YOUR TASK: In the records below, find each line that holds "hpos" and return it.

DATA TO PROCESS:
section
variable {s t : State} {r : Addr} {m : Nat} (h : ReadDone s r m t)
include h

theorem ReadDone.applies_iff : statusSimApplies t = true ↔ s.statusSim = true ∧ t.ptr = s.params.addrStatus := by
  rw [statusSimApplies_iff, h.frame.statusSim, h.frame.params]

/-- A transfer reads an address once: the register at the pointer is still as before the frame. -/
theorem ReadDone.regGet_ptr : regGet t t.ptr = regGet s t.ptr :=
  (h.regs _).trans (if_neg fun ⟨_, _, hacc⟩ => not_accessed_ptr h.ptr hacc)

theorem ReadDone.statusReads_of_ptr (hptr : t.ptr = s.params.addrStatus) : t.statusReads = s.statusReads :=
  h.statusReads.trans (if_neg fun ⟨_, hacc⟩ => not_accessed_ptr h.ptr (hptr ▸ hacc))

/-- So the simulation gives the value that it would have given before the frame. -/
theorem ReadDone.simulatedStatus_eq (hptr : t.ptr = s.params.addrStatus) : simulatedStatus t = simulatedStatus s := by
  have hstatus : regGet t s.params.addrStatus = regGet s s.params.addrStatus := hptr ▸ h.regGet_ptr
  rw [simulatedStatus, simulatedStatus, busyHigh, busyLow, busyHigh, busyLow, h.frame.params, hstatus,
    h.statusReads_of_ptr hptr]

/-- What the next read-out returns. -/
theorem ReadDone.readOut_value (k : Byte) : (readOut k t).1 = frameValue s r m := by
  rw [Machine.readOut_value, frameValue]
  by_cases hvalid : t.ptr.toNat < Config.nReg
  · have haddr : BitVec.ofNat 5 (r.toNat + m) = t.ptr := by
      rw [← ptr_eq_of_valid h.ptr hvalid, BitVec.ofNat_toNat, BitVec.setWidth_eq]
    rw [if_pos hvalid, if_pos ((ptr_valid_iff h.ptr).mp hvalid), haddr, h.regGet_ptr]
    by_cases happlies : statusSimApplies t = true
    · have hc := h.applies_iff.mp happlies
      rw [if_pos happlies, if_pos hc, h.simulatedStatus_eq hc.2]
    · rw [if_neg happlies, if_neg (mt h.applies_iff.mpr happlies)]
  · rw [if_neg hvalid, if_neg (mt (ptr_valid_iff h.ptr).mpr hvalid)]

/-- The register file after the next read-out. -/
theorem ReadDone.readOut_regGet (k : Byte) (a : Addr) :
    regGet (readOut k t).2 a =
      if s.statusSim = true ∧ a = s.params.addrStatus ∧ accessed r (m + 1) a = true then simulatedStatus s
      else regGet s a := by
  have hsucc := accessed_succ_iff h.ptr a
  rw [Machine.readOut_regGet]
  by_cases hc : statusSimApplies t = true ∧ a = t.ptr ∧ t.ptr.toNat < 18
  · obtain ⟨happlies, ha, hvalid⟩ := hc
    obtain ⟨hsim, hptr⟩ := h.applies_iff.mp happlies
    rw [if_pos ⟨happlies, ha, hvalid⟩, if_pos ⟨hsim, ha.trans hptr, hsucc.mpr (.inr ⟨ha, hvalid⟩)⟩, h.simulatedStatus_eq hptr]
  · rw [if_neg hc, h.regs a]
    refine if_congr ?_ rfl rfl
    constructor
    · exact fun ⟨hsim, ha, hacc⟩ => ⟨hsim, ha, hsucc.mpr (.inl hacc)⟩
    · rintro ⟨hsim, ha, hacc⟩
      obtain hacc | ⟨hptr, hvalid⟩ := hsucc.mp hacc
      · exact ⟨hsim, ha, hacc⟩
      · exact absurd ⟨h.applies_iff.mpr ⟨hsim, hptr ▸ ha⟩, hptr, hvalid⟩ hc

/-- The count of STATUS reads after the next read-out. -/
theorem ReadDone.readOut_statusReads (k : Byte) :
    (readOut k t).2.statusReads =
      if s.statusSim = true ∧ accessed r (m + 1) s.params.addrStatus = true then countedOnce s.statusReads
      else s.statusReads := by
  have hsucc := accessed_succ_iff h.ptr s.params.addrStatus
  rw [Machine.readOut_statusReads]
  by_cases hc : statusSimApplies t = true ∧ t.ptr.toNat < 18
  · obtain ⟨happlies, hvalid⟩ := hc
    obtain ⟨hsim, hptr⟩ := h.applies_iff.mp happlies
    rw [if_pos ⟨happlies, hvalid⟩, if_pos ⟨hsim, hsucc.mpr (.inr ⟨hptr.symm, hvalid⟩)⟩, h.statusReads_of_ptr hptr]
  · rw [if_neg hc, h.statusReads]
    refine if_congr ?_ rfl rfl
    constructor
    · exact fun ⟨hsim, hacc⟩ => ⟨hsim, hsucc.mpr (.inl hacc)⟩
    · rintro ⟨hsim, hacc⟩
      obtain hacc | ⟨hptr, hvalid⟩ := hsucc.mp hacc
      · exact ⟨hsim, hacc⟩
      · exact absurd ⟨h.applies_iff.mpr ⟨hsim, hptr.symm⟩, hvalid⟩ hc

theorem ReadDone.step {k b : Byte} {rest : List Op} (hq : s.queue = []) (hproto : t.proto = .reading k) (hk : 0 < k)
    (hb : b = 0x00 ∨ b = 0x01) (hp : t.pending = .clock b :: rest) :
    ∃ u, Machine.step t = .next u ∧ ReadDone s r (m + 1) u ∧ u.proto = readingOrIdle (k - 1) ∧ u.pending = rest := by
  have hclock := clock_reading_nop (s := t.setPending rest) (h.frame.queue.trans hq) hproto hk hb
  rw [readOut_setPending] at hclock
  refine ⟨_, (step_pending hp).trans hclock, ⟨fun a => ?regs, ?ptr, ?statusReads, ?observed, ?frame⟩, ?proto, rfl⟩
  case regs => exact (regGet_congr rfl a).trans (h.readOut_regGet k a)
  case ptr => exact (congrArg BitVec.toNat (readOut_ptr k t)).trans (ptr_after_access h.ptr)
  case statusReads => exact h.readOut_statusReads k
  case observed =>
    have hobserved : (readOut k t).2.observed = t.observed := by rw [readOut_frame]
    rw [State.observe_observed, State.setPending_observed, hobserved, h.observed, h.readOut_value, List.range_succ,
      List.map_append, List.append_assoc]
    rfl
  case frame => rw [readOut_frame]; exact h.frame
  case proto => rw [State.observe_proto, State.setPending_proto, readOut_frame]

end

/-- The registers that are left of a read-out, one by one. -/
theorem runSteps_read {s t : State} {r : Addr} {m : Nat} {fill : List Byte} {k : Byte} {rest : List Op}
    (h : ReadDone s r m t) (hq : s.queue = []) (hproto : t.proto = readingOrIdle k) (hk : k.toNat = fill.length)
    (hfill : ∀ b ∈ fill, b = 0x00 ∨ b = 0x01) (hp : t.pending = clocks fill ++ rest) :
    ∃ u, runSteps fill.length t = .next u ∧ ReadDone s r (m + fill.length) u ∧ u.proto = .idle ∧ u.pending = rest := by
  induction fill generalizing t m k with
  | nil =>
    obtain rfl : k = 0 := BitVec.eq_of_toNat_eq hk
    exact ⟨t, rfl, h, hproto, hp⟩
  | cons b fill ih =>
    rw [List.length_cons] at hk
    have hpos : 0 < k := by bv_omega
    obtain ⟨hb, hrest⟩ := List.forall_mem_cons.mp hfill
    obtain ⟨v, hstep, hdone, hv, hpending⟩ := h.step hq (hproto.trans (readingOrIdle_pos hpos)) hpos hb hp
    obtain ⟨u, hrun, hu⟩ := ih hdone hv (by bv_omega) hrest hpending
    rw [Nat.add_assoc, Nat.add_comm 1] at hu
    exact ⟨u, runSteps_cons hstep hrun, hu⟩

/-- Settles O28: the head of the frame, then its read-outs. -/
theorem rregFrameReturnsTheRegisters : Obligations.RregFrameReturnsTheRegisters := by
  intro s r n fill rest hproto hq hlen hfill hp
  have hhead := runSteps_frame_head (w := false) hproto hq hp
  obtain ⟨t, hrun, hdone, hidle, hpending⟩ := runSteps_read (readDone_zero (s.afterHead false r n (clocks fill ++ rest))) hq
    (readingOrIdle_pos (countOf_pos n)).symm (by rw [countOf_toNat, hlen]) hfill rfl
  rw [Nat.zero_add, hlen] at hdone
  have hlen3 : n.toNat + 3 = 2 + fill.length := by omega
  refine ⟨t, ?run, hdone.observed, hdone.regs, hdone.ptr, hdone.statusReads, ?frame⟩
  case run => rw [hlen3]; exact runSteps_trans hhead hrun
  case frame =>
    refine hdone.frame.eq.trans ?_
    rw [hidle, hpending, ← hproto]; rfl

/-! ### A write and a read of one register (42_register_commands R86) -/

/-- The first value of a read frame at a valid address. -/
theorem frameValue_zero (s : State) {r : Addr} (h : r.toNat < 18) :
    frameValue s r 0 = if s.statusSim = true ∧ r = s.params.addrStatus then simulatedStatus s else regGet s r := by
  rw [frameValue, Nat.add_zero, if_pos h, BitVec.ofNat_toNat, BitVec.setWidth_eq]

theorem accessed_one_iff {r : Addr} (h : r.toNat < 18) (a : Addr) : accessed r 1 a = true ↔ a = r := by
  rw [accessed_iff, ← BitVec.toNat_inj]; omega

/-- The value of STATUS that the simulation makes of `v` after `count` reads (42_register_commands R82). -/
def polledStatus (p : Params) (count : Nat) (v : Byte) : Byte :=
  if count < Config.busyReads then v ||| p.busyMask else v &&& ~~~p.busyMask

theorem simulatedStatus_eq_polledStatus (s : State) :
    simulatedStatus s = polledStatus s.params s.statusReads (regGet s s.params.addrStatus) := rfl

SOLUTION:
    have hpos : 0 < k := by bv_omega
    obtain ⟨v, hstep, hdone, hv, hpending⟩ := h.step hq (hproto.trans (readingOrIdle_pos hpos)) hpos hb hp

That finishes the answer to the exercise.